I'm working with CuPy at the moment. I've noticed something that seems to be a bug, but I'm not sure.
I've noticed that if I use certain math functions, they result in the wrong shape. For example:
if I do this using numpy it returns a scalar with no shape. As it should.
s8 = numpy.abs(2)
However if I use CuPy:
s8 = cupy.abs(2)
It results in cupy.ndarray
. When evaluated with s8.shape
, it returns ()
The frustrating part is trying to convert cupy.ndarray into a scalar with no shape. I've tried using:
cupy.Squeeze(s8)
and s8.item()
to return just the scalar. In both cases it returns the value but retains the shape. I've also tried using float(s8)
and int(s8)
. Both of which return the appropriate value type, but the array still remains.
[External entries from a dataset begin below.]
-- ==== Sys2Proof/Machine/Peer.lean ====
section
/-! DEFINITION. The device as a peer (R375, R409 to R415): requests that arrive, replies that come back, and transfers that fail; and
the errors and records of a die: replays, corrected and uncorrectable errors (R295, R408), and the event ring (R384). -/
namespace Sys2Proof.Machine

/-! ### Records of the ports -/

/-- `INFO` of a REMOTE-FAIL at a receiver: the sender's peer number, or its address where it has no valid entry (R447). -/
def State.senderInfo (s : State) (ep : W128) (va code : Nat) : W128 :=
  match s.peerOf ep with
  | some n => remoteFailInfo va n code
  | none => BitVec.ofNat 128 (va % 2 ^ 56 + code % 256 * 2 ^ 64 + 2 ^ 72 + ep.toNat % 2 ^ 48 * 2 ^ 80)

/-- Device port `n`, port `n mod 4` of die `n / 4`, raises a record (R410). Arrivals are taken to come through port 0, and what a command
processor sends leaves through the first port of its die (log 28). -/
def State.portRecord (s : State) (n : Nat) (c : Cause) (info : W128) : State := s.raiseDie (n / 4) (.port (n % 4)) c info 0 0 0

/-- Room for such a record. -/
def State.portRoom (s : State) (n : Nat) : Bool := s.srcRoom (n / 4) (.port (n % 4))

/-- The device port that a request of this device left through. -/
def Request.port (q : Request) : Nat := peerPort q.core q.req.va

/-! ### Requests of peers (R375, R414) -/

/-- The party of a peer's access: no core of this device, no version, never tracked. -/
def peerPty : Pty := ⟨128, 0, ⟨0, 0, false⟩, false, none, ⟨0, 0, 0, 0, 0, 0⟩, []⟩

/-- What a request needs of its page. -/
def peerWant : PeerKind → Want
  | .store _ => wantStore false
  | .load _ _ c _ => wantLoad false (if c then .counted else .load)
  | .atomic _ _ _ _ _ => wantAtomic false
  | .tacc _ _ => wantTwin false true
  | .tcons _ _ _ _ _ | .tcnt => wantTwin false false
  | .put _ => wantNone false

/-- What performing a request gives. -/
inductive PeerDone where
  | ok (s : State) (data : List Nat)
  | fail (s : State) (c : Cause)
  /-- It waits at its home: on a line that is OWED, or one that a version holds (R374, R375). -/
  | held (owed : Bool)

/-- A piece of the request's line. -/
def linePiece (va : Addr) (p : BitVec 256) (off n : Nat) : Piece :=
  let a := va + BitVec.ofNat 56 off
  ⟨a, paOf p a, n, p⟩

/-- A read for a peer: at the home, where the page's pair has written its words back (R309). -/
def State.peerRead (s : State) (x : Piece) : Option (List Nat × State) :=
  let s := s.promote 128 x.pte
  if s.isLost x.pa then none else some ((s.mem.read x.pa x.n).map (·.toNat), s)

/-- Perform a request on a page of this device (R413). -/
def State.peerPerform (s : State) (va : Addr) (p : BitVec 256) (k : PeerKind) : PeerDone :=
  let at_ := linePiece va p
  match k with
  | .store bs =>
    let pa := (at_ 0 128).pa
    if s.isLost pa && decide ((bs.map (·.1)).eraseDups.length < 128) then .fail s .dataLost
    else
      let s := bs.foldl (fun s b => { s with mem := s.mem.write (pa + b.1) [b.2] }) s
      .ok (if 128 ≤ (bs.map (·.1)).eraseDups.length then s.setLost pa false else s) []
  | .load off n counted c =>
    let x := at_ off n
    if counted && pteTwin p then
      (if s.heldElsewhere none (lineOf x.pa) then .held false
       else if (s.hdrLost x).isSome then .fail s .dataLost
       else match s.twCount none x c with
         | none => .fail s .countOverflow
         | some s' => (match s'.peerRead x with | some (d, s) => .ok s d | none => .fail s .dataLost))
    else match s.peerRead x with | some (d, s) => .ok s d | none => .fail s .dataLost
  | .atomic op wide off arg new =>
    let x := at_ off (if wide then 8 else 4)
    (match (s.promote 128 p).atomPiece peerPty x op arg.toNat new.toNat false with
     | (.ok v, s) => .ok s [v]
     | (.error _, s) => .fail s .dataLost)
  | .tacc fmt es =>
    let x := at_ 0 4
    if s.heldElsewhere none (lineOf x.pa) then .held false
    else if (s.twLost x).isSome then .fail s .dataLost
    else match s.twContribute none x (es.map fun e => ((at_ e.1 4).acc, taccVal fmt e.2)) with
      | .underflow => .fail s .adjointUnderflow
      | .applied s range _ => if range then .fail s .twinRange else .ok s []
  | .tcons offs nb fault _ size =>
    if size ≠ pteTwSize p then .fail s .permission
    else
      let early := nb || fault
      (match s.consumeLine none early ⟨va, offs.zipIdx.map fun e => (e.2, at_ e.1 size), at_ 0 size⟩ with
       | .vals vs s => .ok s (vs.map (·.2))
       | .waits => .held (!s.heldElsewhere none (lineOf (at_ 0 size).pa))
       | .early => if early then .fail s .twinEarly else .held true
       | .lost _ => .fail s .dataLost)
  | .tcnt =>
    let x := at_ 0 4
    if s.heldElsewhere none (lineOf x.pa) then .held false
    else if (s.hdrLost x).isSome then .fail s .dataLost
    else .ok s [s.tcntVal none x]
  | .put _ => .ok s []
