-- ==== Sys2Proof/Certificates/Slice0/Obligations.lean ====
section
/-! DEFINITION. The statements for the provers. A word's statement has the form: where the word goes on to its own effect
(`issuing`: the party runs it, no CANCEL ends it there, a lane is active, no cause of R101 holds, lookahead and queues let it go,
and the conditions that follow), executing it answers the next state that the rules give. `retires`, `retiresWith` and `traps` are
the ways a word ends; what they leave is stated once, in `WordRetires`, `LongWordRetires` and `TrapStopsTheParty`. -/

open Sys2Proof Sys2Proof.Machine Sys2Proof.Spec Sys2Proof.Safety

/-! ### Encoding -/

/-- Words that the spec writes out bit by bit decode to what it says they are: R141's `(p2) ICMP.lt.i32 p1, v3, 100`, R159's
`(p1) BR.D j1` with displacement 64, R195's `LD.U.b32 v2, [s0 + v0*4]`, R227's `MSTREAM.F.e4m3 acc1, w0, 2, m4, m5, 128`, R253's
`SWR sr.sticky, zero`, R364's `MARK 1`, `(p1) TCONS v7, [s0]`, `MAXKEY.f16 v3, v2, v1`, `(p2) BREAK j0` and `RCLAIM 1`. -/
def Obligations.WrittenWordsDecode : Prop :=
  let word (hi lo : Nat) : Except DecErr Instr := decodeWord (BitVec.ofNat 96 (hi * 2 ^ 64 + lo))
  word 0x64 0x1C01FF01D1020213 = .ok (.icmp ⟨⟨0, 2, false, .none⟩, false, .lt, .i32, .p 1, .v 3, .imm, 100⟩) ∧
  word 0x40 0x0002000000010072 = .ok (.brD ⟨⟨0, 1, false, .none⟩, 1, 64⟩) ∧
  word 0 0x50000080008702A1 = .ok (.ld ⟨⟨0, 7, false, .none⟩, .b32, false, true, .v 2, ⟨.s 0, .v 0, .x4, 0⟩⟩) ∧
  word 0x80 0x0043FF02810700D1 = .ok (.mstreamF ⟨.e4m3, false, false, false, 0, 1, 2, .m 4, .m 5, .imm, 128⟩) ∧
  word 0xB 0x000000A5800700E2 = .ok (.swr ⟨⟨0, 7, false, .none⟩, .zero, 11⟩) ∧
  word 1 0x000000000007008C = .ok (.mark ⟨⟨0, 7, false, .none⟩, 1⟩) ∧
  word 0 0x00014B8001C100B6 = .ok (.tcons ⟨⟨0, 1, false, .none⟩, false, .v 7, ⟨.s 0, .zero, .x1, 0⟩⟩) ∧
  word 0 0x0400010100C70059 = .ok (.maxkey ⟨⟨0, 7, false, .none⟩, .rne, .f16, .v 3, .v 2, .v 1, 0⟩) ∧
  word 0 0x0000000000020078 = .ok (.brk ⟨⟨0, 2, false, .none⟩, 0⟩) ∧
  word 1 0x000000FF80070089 = .ok (.rclaim ⟨⟨0, 7, false, .none⟩, .imm, 1⟩)

/-- Decoding the word that the encoder gives for a well-formed instruction, with any operands, gives that instruction back. -/
def Obligations.DecodeOfEncode : Prop :=
  ∀ (i : Instr) (w : W96), i.WellFormed → encode i = some w → decodeWord w = .ok i

/-- A word that decodes is the encoding of a well-formed instruction: the decoder drops no bit, and it refuses reserved values and
unused fields that are not zero (R79, R80, R81, R102). -/
def Obligations.EncodeOfDecode : Prop :=
  ∀ (w : W96) (i : Instr), decodeWord w = .ok i → i.WellFormed ∧ encode i = some w

/-! ### The step -/

/-- A step at a state whose next move is a group's issue, where the bytes at its program counter decode to `i`, is `exec i` at the state
in which that move is made, with the group as the executing party and the page's translation in the TLB; then no party executes. Unless
the word waits, the step also notes the room that it takes of its partition's slot in this clock; where the slot has no room the word is
not issued (R344). In an ordinary launch no group goes before this one (R343), and the step notes the clock at the group; in an ordered
launch the partition runs the group, and the step notes which group keeps the partition (R349). A group that goes on by a RETRY step waits
for its record's room (R384). The same for a stream word of a team's sequencer, for an event of the device and for a clock. All this while
no boundary between dies replays; a move whose traffic crosses a boundary that holds its traffic leaves everything as it was (R408; the
moves and their order are the model's, logs 3, 28 and 44). -/
def Obligations.StepRunsTheDecodedWord : Prop :=
  (∀ (s : State) (dt : Nat) (r : GRef) (q : List Planned) (c : Ctx) (p : BitVec 256) (k : Nat) (i : Instr) (n : Nat),
    s.agenda = ⟨dt, .issue r⟩ :: q → r.who = .grp n →
    let u := atMove s ⟨dt, .issue r⟩ q
    u.ctx? r = some c → aboutToIssue c → (c.g.retries.isSome && u.heldRecord c.core) = false → fetches u c p k i →
    s.replays.all (· == 0) = true →
    let o := exec i { u.tlbFill (some c.core) c.l.pkt.ctx c.g.pc p with cur := .grp r }
    let slotted (t noted : State) (alone : Bool) : Prop :=
      (t.idle r = false → step s = .next { noted with cur := .idle }) ∧
      (∀ y, t.idle r = true → (t.core c.core).takeSlot (partOf n) i c.g.width alone = some y →
        step s = .next { noted.modCore c.core fun z => { z with slots := y.slots } with cur := .idle }) ∧
      (t.idle r = true → (t.core c.core).takeSlot (partOf n) i c.g.width alone = none → step s = .next { u with cur := .idle })
    (c.l.pkt.ord = false → u.mayIssue c = true → ∀ t, o = .next t →
      slotted t (t.modGroup r fun g => { g with readyAt := u.clock }) false) ∧
    (c.l.pkt.ord = true → u.running c.core (partOf n) = some r → ∀ t, o = .next t →
      slotted t (t.setRunning c.core (partOf n) (if u.switches r (some i) || !t.keeps r then none else some r)) true)) ∧
  (∀ (s : State) (p : Planned) (q : List Planned), s.agenda = p :: q →
    ((atMove s p q).way p.act).any (fun w => (route w.1 w.2 ++ route w.2 w.1).any s.held) = true → step s = .next (atMove s p q)) ∧
  (∀ (s : State) (dt : Nat) (q : List Planned), s.replays.all (· == 0) = true →
    (∀ (t : TeamRef) (i : Instr) (v : State), s.agenda = ⟨dt, .sq t⟩ :: q → (atMove s ⟨dt, .sq t⟩ q).fetchSeq t = .word i v →
      step s = rest (exec i { v with cur := .sq t })) ∧
    (∀ i : Instr, s.agenda = ⟨dt, .ev i⟩ :: q → step s = rest (exec i { atMove s ⟨dt, .ev i⟩ q with cur := .idle })) ∧
    (s.agenda = ⟨dt, .tick⟩ :: q → step s = .next (({ s with agenda := q }.pass dt).pass 1)))

/-- Between steps no party is executing: every step from such a state that answers a next state leaves one. -/
def Obligations.NoPartyExecutesBetweenSteps : Prop :=
  ∀ s t : State, IdleInv s → step s = .next t → IdleInv t

/-- Every step keeps memory in its canonical form: its addresses rise and no entry equals what an unlisted address reads as. -/
def Obligations.MemoryKeepsItsForm : Prop :=
  ∀ s t : State, MemInv s → step s = .next t → MemInv t
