/-- Words of the control family (R159 to R188) with the instructions they stand for. -/
def controlWords3 : List (W96 × Instr) := [
  (word 0x8B 0 0 0 0 0 0 0, .rpoint ⟨h7⟩),
  (word 0x8C 0 0 0 0 0 0 0x12C, .mark ⟨h7, 300⟩),
  (word 0x91 0 260 0 0 0 0 0, .tnext ⟨h7, .s 4⟩),
  (word 0x92 0 0 0 0 0 0 0, .tdone ⟨h7⟩),
  (word 0x93 0 0 260 0 0 0 0, .tspawn ⟨h7, .s 4⟩),
  (word 0x94 0 260 511 261 0 0 1, .tscope ⟨h7, .s 4, .imm, .s 5, 1⟩),
  (word 0x95 0 0 511 0 0 0 1, .cancel ⟨h7, .imm, 1⟩)]
theorem test_control_words_3 : (controlWords3.all fun e => reads e.1 e.2) = true := by decide +kernel

/-! Words of the memory family (R189 to R219), each written out from its encoding. -/

/-- Words of the memory family (R189 to R219) with the instructions they stand for. -/
def memoryWords1 : List (W96 × Instr) := [
  (word 0xA1 6 3 256 4 0 0x11 0x10, .ld ⟨h7, .i16, true, false, .v 3, ⟨.s 0, .v 4, .x4, 16⟩⟩),
  (word 0xA2 3 6 256 4 0 0x12 0x10, .st ⟨h7, .b64, true, .v 6, ⟨.s 0, .v 4, .x4, 16⟩⟩),
  (word 0xA3 2 3 256 4 0 0x14 0x10, .lds ⟨h7, .b32, true, .v 3, ⟨.s 0, .v 4, .x4, 16⟩⟩),
  (word 0xA4 0 3 256 4 0 0x10 0x10, .sts ⟨h7, .b8, false, .v 3, ⟨.s 0, .v 4, .x4, 16⟩⟩),
  (word 0xA5 10 6 256 4 8 0x17 0x10, .atom ⟨h7, .cas, true, true, true, .v 6, .v 8, ⟨.s 0, .v 4, .x4, 16⟩⟩),
  (word 0xA6 11 3 256 4 8 0x10 0x10, .atoms ⟨h7, .maxkey, false, .v 3, .v 8, ⟨.s 0, .v 4, .x4, 16⟩⟩),
  (word 0xA7 0 0 256 331 0 0 0x10, .fence ⟨h7, ⟨.s 0, .zero, .x1, 16⟩⟩),
  (word 0xA8 1 0 256 4 0 0x20 0x10, .pref ⟨h7, true, ⟨.s 0, .v 4, .x16, 16⟩⟩),
  (word 0xA9 0 0 256 331 0 0 0x10, .cflush ⟨h7, ⟨.s 0, .zero, .x1, 16⟩⟩),
  (word 0xAA 0 0 256 331 0 0 0x10, .cinv ⟨h7, ⟨.s 0, .zero, .x1, 16⟩⟩),
  (word 0xAB 0 259 256 331 0 0 0x10, .spempty ⟨h7, .s 3, ⟨.s 0, .zero, .x1, 16⟩⟩),
  (word 0xAC 0 326 256 4 0 0x10 0x10, .spstate ⟨h7, .p 3, ⟨.s 0, .v 4, .x4, 16⟩⟩)]
theorem test_memory_words_1 : (memoryWords1.all fun e => reads e.1 e.2) = true := by decide +kernel

/-- Words of the memory family (R189 to R219) with the instructions they stand for. -/
def memoryWords2 : List (W96 × Instr) := [
  (word 0xB1 0 0 256 0 31 1 0x40, .wbind ⟨h7, 31, true, .s 0, 64⟩),
  (word 0xB2 0 0 256 0 5 0 0x40, .warm ⟨h7, 5, false, .s 0, 64⟩),
  (word 0xB3 0 0 0 0 5 0 0, .wput ⟨h7, 5⟩),
  (word 0xB4 3 324 0 0 5 0 0, .wstate ⟨h7, 5, .absent, .p 1⟩),
  (word 0xB5 2 3 256 4 0 0x10 0x10, .tacc ⟨h7, .bf16, .v 3, ⟨.s 0, .v 4, .x4, 16⟩⟩),
  (word 0xB6 0 3 256 4 0 0x14 0x10, .tcons ⟨h7, true, .v 3, ⟨.s 0, .v 4, .x4, 16⟩⟩),
  (word 0xB7 0 3 256 4 0 0x10 0x10, .tcnt ⟨h7, .v 3, ⟨.s 0, .v 4, .x4, 16⟩⟩),
  (word 0xB8 0 259 256 331 0 0 0x10, .treset ⟨h7, .s 3, ⟨.s 0, .zero, .x1, 16⟩⟩)]
theorem test_memory_words_2 : (memoryWords2.all fun e => reads e.1 e.2) = true := by decide +kernel

/-! Words of the engine and system families (R243 to R261), each written out from its encoding. -/

/-- Words of the engine and system families (R243 to R261) with the instructions they stand for. -/
def engineWords1 : List (W96 × Instr) := [
  (word 0xC1 0 0 0 0 6 0 0, .atake ⟨h7, 6⟩),
  (word 0xC2 0 0 511 0 6 0 0x40, .agive ⟨h7, 6, .imm, 64⟩),
  (word 0xC3 0 4 8 0 1 9 3, .ald ⟨h7, .rtz, .f16, 1, .v 4, .v 8, 3⟩),
  (word 0xC4 0 4 8 0 1 6 3, .ast ⟨h7, .x48, 1, .v 4, .v 8, 3⟩),
  (word 0xC5 0 0 257 258 3 0 0x901, .awin ⟨h7, 1, 3, .s 1, .s 2, 9⟩),
  (word 0xC5 0 0 0 0 0 1 1, .awinUnp ⟨h7, 1⟩),
  (word 0xC9 0 260 257 0 0 0 0x40, .collArm ⟨h7, .s 4, .s 1, 64⟩),
  (word 0xCA 0 0 257 0 0 0 0x40, .collPut ⟨h7, .s 1, 64⟩),
  (word 0xE1 0 2 0 0 0 0 0xA, .srd ⟨h7, .v 2, 0x0A⟩),
  (word 0xE2 0 0 257 0 0 0 0xB, .swr ⟨h7, .s 1, 0x0B⟩),
  (word 0xE3 0 0 0 0 0 0 0xC8, .svc ⟨h7, 200⟩),
  (word 0xE4 0 0 0 0 0 0 0, .rfe ⟨h7⟩)]
theorem test_engine_words_1 : (engineWords1.all fun e => reads e.1 e.2) = true := by decide +kernel

/-- Words of the engine and system families (R243 to R261) with the instructions they stand for. -/
def engineWords2 : List (W96 × Instr) := [
  (word 0xE5 0 0 257 0 0 0 8, .tlbiVa ⟨h7, .s 1, 8⟩),
  (word 0xE5 1 0 257 0 0 0 0, .tlbiCtx ⟨h7, .s 1⟩),
  (word 0xE5 2 0 0 0 0 0 0, .tlbiAll ⟨h7⟩),
  (word 0xE6 0 0 257 0 0 0 0x4D, .evt ⟨h7, .s 1, 77⟩),
  (word 0xE7 0 0 0 0 0 0 5, .halt ⟨h7, 5⟩)]
theorem test_engine_words_2 : (engineWords2.all fun e => reads e.1 e.2) = true := by decide +kernel

/-! Words of the matrix stream (R226 to R241), each written out from its encoding. -/

/-- Words of the matrix stream (R226 to R241) with the instructions they stand for. -/
def streamWords1 : List (W96 × Instr) := [
  (word 0xD0 0 0 1 2 60 0x21 0, .mlatch ⟨.bf16, .dense, false, true, 1, true, 3, .m 0, .m 1, .m 2, 0⟩),
  (word 0xD0 0 0 1 2 48 0x14 0, .mlatch ⟨.e4m3, .sp16, true, false, 0, false, 3, .m 0, .m 1, .m 2, 0⟩),
  (word 0xD1 0 0 1 511 506 0xC 7, .mstreamF ⟨.e4m3, true, true, false, 1, 2, 31, .m 0, .m 1, .imm, 7⟩),
  (word 0xD2 0 0 1 2 2 0x11 0, .mstreamB ⟨.bf16, false, false, true, 0, 2, 0, .m 0, .m 1, .m 2, 0⟩),
  (word 0xD3 0 4 0 5 7 0 0, .mzero ⟨7, .m 4, .m 5, 0⟩),
  (word 0xD4 0 4 1 5 39 0x29 0, .mdrain ⟨.rto, .f16, 7, 2, .m 4, .m 1, .m 5, 0⟩),
  (word 0xD5 0 4 1 5 39 0 0, .mdrainT ⟨7, 2, .m 4, .m 1, .m 5, 0⟩),
  (word 0xD6 0 4 1 5 7 0 0, .mscale ⟨7, .m 4, .m 1, .m 5, 0⟩),
  (word 0xD7 0 0 0 0 5 0 0, .mtake ⟨5⟩),
  (word 0xD8 0 0 511 0 5 0 0xC, .mgive ⟨5, .imm, 12⟩),
  (word 0xD9 0 0 9 0 0 0 0, .mwin ⟨.m 9, 0⟩),
  (word 0xDA 0 0 0 0 0 1 0xF, .mbarArr ⟨true, 15⟩)]
theorem test_stream_words_1 : (streamWords1.all fun e => reads e.1 e.2) = true := by decide +kernel

/-- Words of the matrix stream (R226 to R241) with the instructions they stand for. -/
def streamWords2 : List (W96 × Instr) := [
  (word 0xDA 1 0 0 0 0 0 0xF, .mbarSync ⟨false, 15⟩),
  (word 0xDA 2 0 0 0 0 0 0xF, .mbarWait ⟨15⟩),
  (word 0xDB 0 9 511 0 0 0 0x64, .mset ⟨.m 9, .imm, 100⟩),
  (word 0xDC 0 9 8 511 0 0 1, .madd ⟨.m 9, .m 8, .imm, 1⟩),
  (word 0xDD 0 9 0 0 0 0 0xFFFFFFC0, .mloop ⟨.m 9, 0xFFFFFFC0⟩),
  (word 0xDE 0 0 0 0 0 0 0x40, .mjmp ⟨64⟩),
  (word 0xDF 0 0 0 0 0 0 0, .mend)]
theorem test_stream_words_2 : (streamWords2.all fun e => reads e.1 e.2) = true := by decide +kernel

/-! ### A group about to execute a word -/

def me : GRef := ⟨⟨1, 0, false⟩, .grp 0⟩
/-- A group of 32 lanes about to execute a word, changed by `f`: `s1` is an address in the readable and writable page, `s2` one of the
scratchpad, and lanes 0 to 7 of `p1` are 1. -/
def bench (f : Group → Group := id) : State :=
  let s := State.reset.placeWord 0
  { s with agenda := [], cur := .grp me }.modGroup me fun g =>
    f (((g.setS 1 0x10200).setS 2 (2 ^ 55)).setP 1 (laneMask 64) 0xFF)
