-- ==== Sys2Proof/Machine/Device.lean ====
section
/-! DEFINITION. The configuration of the machine: the values R10 decides, and the open stores and free values as opaque
constants. -/

namespace Sys2Proof.Machine

/-- `GAIN_MAP(g) = i2f(g)`, the value R10 takes (R184, D12). -/
def gainAsInteger (g : ParamWord) : F32 := i2f g.toInt

/-- The machine's configuration (R10; log 6, 7). -/
def device : Config tWidth where
  wide := by decide
  qround := .halfAway
  loopWrap := .toZero
  advanceFirst := true
  gainMap := gainAsInteger
  bbEq := Config.openBbEq
  seqRom := fun table a => (Config.openSeqRom table a).toNat
  scaleRom := Config.openScaleRom
  draw := Config.freeSample

end Sys2Proof.Machine
end

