-- ==== Sys2Proof/Machine/StepEngine.lean ====
section
/-! DEFINITION. The Step Engine (spec/45_step_engine.md): the commands RST, LOADP, TICK, IDLE, the sources SRC.CV, SRC.BB,
SRC.SEQ, and OUT. -/

namespace Sys2Proof.Machine

variable {w : Nat}

/-! ## Phase 2: the sources -/

/-- SRC.CV (R184, R185): the stepper is reset and the raw sample is CV times gain. Which NaN a NaN product is, is free
(U24, log 11). -/
def srcCv (c : Config w) (s : State.At w) : Result w :=
  .next (if isNaN (fmul s.loc.cv (c.gainMap s.params.gain)) then
      { setRaw (seqReset s) (asNaN (c.draw s.draws)) with draws := s.draws + 1 }
    else setRaw (seqReset s) (fmul s.loc.cv (c.gainMap s.params.gain)))

/-- The advance of the ByteBeat counter, modulo `2^T_WIDTH` (R186, R23). -/
def advanceTime (s : State.At w) : State.At w := { s with t := s.t + 1 }

/-- SRC.BB (R186): the stepper is reset, the counter advances, the equation is evaluated; in the other order with
`ADVANCE_FIRST = false` (R153). -/
def srcBb (c : Config w) (s : State.At w) : Result w :=
  if c.advanceFirst then byteBeat c (advanceTime (seqReset s))
  else andThen (byteBeat c (seqReset s)) fun s1 => .next (advanceTime s1)

/-- SRC.SEQ (R187, R148): reset when the cursor is outside the window (R142), then advance, read, scale; read and scale come
before the advance with `ADVANCE_FIRST = false` (R153). -/
def srcSeq (c : Config w) (s : State.At w) : Result w :=
  let s0 := if inWindow s then s else seqReset s
  if c.advanceFirst then andThen (andThen (seqAdvance c s0) (seqRead c)) (seqScale c)
  else andThen (andThen (seqRead c s0) (seqScale c)) (seqAdvance c)

/-- Phase 2: the source `P.SRC` selects (R85, R189). -/
def source (c : Config w) (s : State.At w) : Result w :=
  if sext s.params.src = 1 then srcBb c s
  else if sext s.params.src = 2 then srcSeq c s
  else srcCv c s

/-! ## Phase 6 and the whole TICK -/

/-- OUT as a state change (R188): `OUT[k] <- q_k`. -/
def driveOutputs (s : State.At w) : State.At w := { s with out := s.loc.q }

/-- Phases 4: the four taps, in stage order (R189). -/
def readTaps (s : State.At w) : Result w :=
  andThen (andThen (andThen (readTap .k1 s) (readTap .k2)) (readTap .k3)) (readTap .k4)

/-- Phase 5: the four quantizations, in stage order (R189). -/
def quantizeTaps (c : Config w) (s : State.At w) : Result w :=
  andThen (andThen (andThen (quantizeTap c .k1 s) (quantizeTap c .k2)) (quantizeTap c .k3)) (quantizeTap c .k4)

/-- A TICK starts: its two samples are taken from the ports (R83). -/
def beginTick (cv clk : F32) (s : State.At w) : State.At w := { s with loc := { TickLocals.idle with cv := cv, clk := clk } }

/-- A TICK ends: its locals are dropped (R52). -/
def endTick (s : State.At w) : State.At w := { s with loc := TickLocals.idle }

/-- TICK (R182, R189): the six phases in order, each seeing the effects of those before it. -/
def tick (c : Config w) (cv clk : F32) (s : State.At w) : Result w :=
  andThen (andThen (andThen (andThen (source c (detectEdge (beginTick cv clk s))) writeSample) readTaps) (quantizeTaps c))
    fun s1 => .next (endTick (driveOutputs s1))

/-! ## LOADP and RST -/

/-- LOADP as a state change (R181): all nineteen registers together, then ASR.NORM with the new `L`. -/
def loadp (snapshot : Params) (s : State.At w) : State.At w := normalizeCursor { s with params := snapshot }

/-- RST as a state change (R180): the state of R54. The commands still waiting and the count of drawn values are not the
core's and stay (log 1, 3). -/
def rst (s : State.At w) : State.At w := { State.zero w with draws := s.draws, inbox := s.inbox }

/-! ## The meanings -/

/-- The meaning of IDLE: every register and cell keeps its value (R183). -/
def execIdle (s : State) : Result := .next s

/-- The meaning of LOADP. -/
def execLoadp (snapshot : Params) (s : State) : Result := .next (loadp snapshot s)

/-- The meaning of TICK. -/
def execTick (cv clk : F32) (s : State) : Result := tick device cv clk s

/-- The meaning of RST. -/
def execRst (s : State) : Result := .next (rst s)

/-- The meaning of SRC.CV. -/
def execSrcCv (s : State) : Result := srcCv device s

/-- The meaning of SRC.BB. -/
def execSrcBb (s : State) : Result := srcBb device s

/-- The meaning of SRC.SEQ. -/
def execSrcSeq (s : State) : Result := srcSeq device s

/-- The meaning of OUT. -/
def execOut (s : State) : Result := .next (driveOutputs s)

end Sys2Proof.Machine
end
Any thoughts on how to convert this from a cupy.ndarray to a scalar?
This is a known behavior in CuPy and is not a bug: https://docs.cupy.dev/en/stable/reference/difference.html#reduction-methods
Unlike in NumPy (which makes the distinction between scalars and 0-d arrays), all scalars in CuPy are 0-d arrays, otherwise it would unavoidably lead to a data transfer by converting them to Python scalars, which compromises the performance.